> [Exercise directions] When you return the entries, keep every word and mark exactly as it is.

──────

-- ==== Sys2Proof/Config.lean ====
section
/-! DEFINITION. Sys2Proof/Config.lean: what the manual fixes for every GT440 (Tables I-6, 1-1, 1-2) and the one free value
of the model. -/
namespace Sys2Proof.Config

/-- Table 1-1: the divider that follows the fixed prescaler of 2, by rate code. -/
def rateDivider (code : Fin 4) : Nat := 8 / 2 ^ code.val

/-- The deepest depth, 4,194,303 mm (Table I-6). -/
def maxDepth : Int := 4194303

/-- The greatest magnitude of a speed, 32,767 mm/s (Table I-6). -/
def maxSpeed : Int := 32767

/-- The capacity of a transmit queue, a relay queue, the call list and the cause list (Table I-6). -/
def listCapacity : Nat := 8

/-- The least speed magnitude that is motion: a conveyance at 50 mm/s or less is stationary (Table I-3). -/
def stationarySpeed : Int := 50

/-- A speed beyond this without a trip in motion is unauthorised (R115). -/
def unauthorisedSpeed : Int := 150

/-- Collisions at which a station enters LISTEN-ONLY (R7). -/
def collisionLimit : Nat := 16

/-- Deferrals at which an entry is promoted (R6). -/
def deferralLimit : Nat := 8

/-- Recessive bit times after which the line is idle (R4). -/
def idleBitTimes : Nat := 12

/-- A port is DEGRADED while its window sum exceeds this (R15). -/
def degradedSum : Nat := 8

/-- Ages and the stationary time stop here (R37, R43, R57). -/
def maxAge : Nat := 65535

/-- The time count of the Safety Trip Unit stops here (R163). -/
def maxSeconds : Nat := 16777215

/-- Times in milliseconds: the listen timer (R183). -/
def listenTime : Nat := 2000
/-- Staleness time of a moving conveyance's records (R37). -/
def stalenessMoving : Nat := 150
/-- Staleness time of a standing conveyance's records (R37). -/
def stalenessStanding : Nat := 1500
/-- Age at which a station table entry becomes STALE (R43). -/
def entryStaleness : Nat := 3000
/-- Time without an illegal change after which the encoder fault clears (R53). -/
def encoderClearTime : Nat := 10
/-- The sample interval (R55). -/
def sampleTime : Nat := 10
/-- The auto-start pulse (R119). -/
def autoStartTime : Nat := 200
/-- The lock settle time (R134). -/
def settleTime : Nat := 500
/-- The ASSENT period (R135). -/
def assentPeriod : Nat := 1000
/-- The reply time of the signal record and of the automatic record (R141, R155). -/
def replyTime : Nat := 2000
/-- The retry time (R155). -/
def retryTime : Nat := 2000
/-- The strobe pulse (R177). -/
def strobeTime : Nat := 20
/-- Half a cycle of the flash clock (R175). -/
def flashHalf : Nat := 500
/-- The interval of the error window (R14). -/
def windowTime : Nat := 1000
/-- The least stationary time for a trip reset (Table 9-3). -/
def resetRest : Nat := 1000
/-- POSITION period while moving or with a trip open (R123). -/
def positionPeriodFast : Nat := 50
/-- POSITION period otherwise (R123). -/
def positionPeriodSlow : Nat := 500

/-- FREE VALUE (log entry 3). R76 leaves open, at each sample, whether the Envelope Unit or the Trip Controller acts first.
A SAMPLE command says it in its operand; the samples that the model's own timebase places in the queue take it from this
constant, which has no body, applied to a counter of State. -/
opaque sampleOrder : Nat → Bool

end Sys2Proof.Config
end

──────

> [Exercise solution]
-- ==== Sys2Proof/Config.lean ====
section
/-! DEFINITION. Sys2Proof/Config.lean: what the manual fixes for every GT440 (Tables I-6, 1-1, 1-2) and the one free value
of the model. -/
namespace Sys2Proof.Config

/-- Table 1-1: the divider that follows the fixed prescaler of 2, by rate code. -/
def rateDivider (code : Fin 4) : Nat := 8 / 2 ^ code.val

/-- The deepest depth, 4,194,303 mm (Table I-6). -/
def maxDepth : Int := 4194303

/-- The greatest magnitude of a speed, 32,767 mm/s (Table I-6). -/
def maxSpeed : Int := 32767

/-- The capacity of a transmit queue, a relay queue, the call list and the cause list (Table I-6). -/
def listCapacity : Nat := 8

/-- The least speed magnitude that is motion: a conveyance at 50 mm/s or less is stationary (Table I-3). -/
def stationarySpeed : Int := 50

/-- A speed beyond this without a trip in motion is unauthorised (R115). -/
def unauthorisedSpeed : Int := 150

/-- Collisions at which a station enters LISTEN-ONLY (R7). -/
def collisionLimit : Nat := 16

/-- Deferrals at which an entry is promoted (R6). -/
def deferralLimit : Nat := 8

/-- Recessive bit times after which the line is idle (R4). -/
def idleBitTimes : Nat := 12

/-- A port is DEGRADED while its window sum exceeds this (R15). -/
def degradedSum : Nat := 8

/-- Ages and the stationary time stop here (R37, R43, R57). -/
def maxAge : Nat := 65535

/-- The time count of the Safety Trip Unit stops here (R163). -/
def maxSeconds : Nat := 16777215

/-- Times in milliseconds: the listen timer (R183). -/
def listenTime : Nat := 2000
/-- Staleness time of a moving conveyance's records (R37). -/
def stalenessMoving : Nat := 150
/-- Staleness time of a standing conveyance's records (R37). -/
def stalenessStanding : Nat := 1500
/-- Age at which a station table entry becomes STALE (R43). -/
def entryStaleness : Nat := 3000
/-- Time without an illegal change after which the encoder fault clears (R53). -/
def encoderClearTime : Nat := 10
/-- The sample interval (R55). -/
def sampleTime : Nat := 10
/-- The auto-start pulse (R119). -/
def autoStartTime : Nat := 200
/-- The lock settle time (R134). -/
def settleTime : Nat := 500
/-- The ASSENT period (R135). -/
def assentPeriod : Nat := 1000
/-- The reply time of the signal record and of the automatic record (R141, R155). -/
def replyTime : Nat := 2000
/-- The retry time (R155). -/
def retryTime : Nat := 2000
/-- The strobe pulse (R177). -/
def strobeTime : Nat := 20
/-- Half a cycle of the flash clock (R175). -/
def flashHalf : Nat := 500
/-- The interval of the error window (R14). -/
def windowTime : Nat := 1000
/-- The least stationary time for a trip reset (Table 9-3). -/
def resetRest : Nat := 1000
/-- POSITION period while moving or with a trip open (R123). -/
def positionPeriodFast : Nat := 50
/-- POSITION period otherwise (R123). -/
def positionPeriodSlow : Nat := 500

/-- FREE VALUE (log entry 3). R76 leaves open, at each sample, whether the Envelope Unit or the Trip Controller acts first.
A SAMPLE command says it in its operand; the samples that the model's own timebase places in the queue take it from this
constant, which has no body, applied to a counter of State. -/
opaque sampleOrder : Nat → Bool

end Sys2Proof.Config
end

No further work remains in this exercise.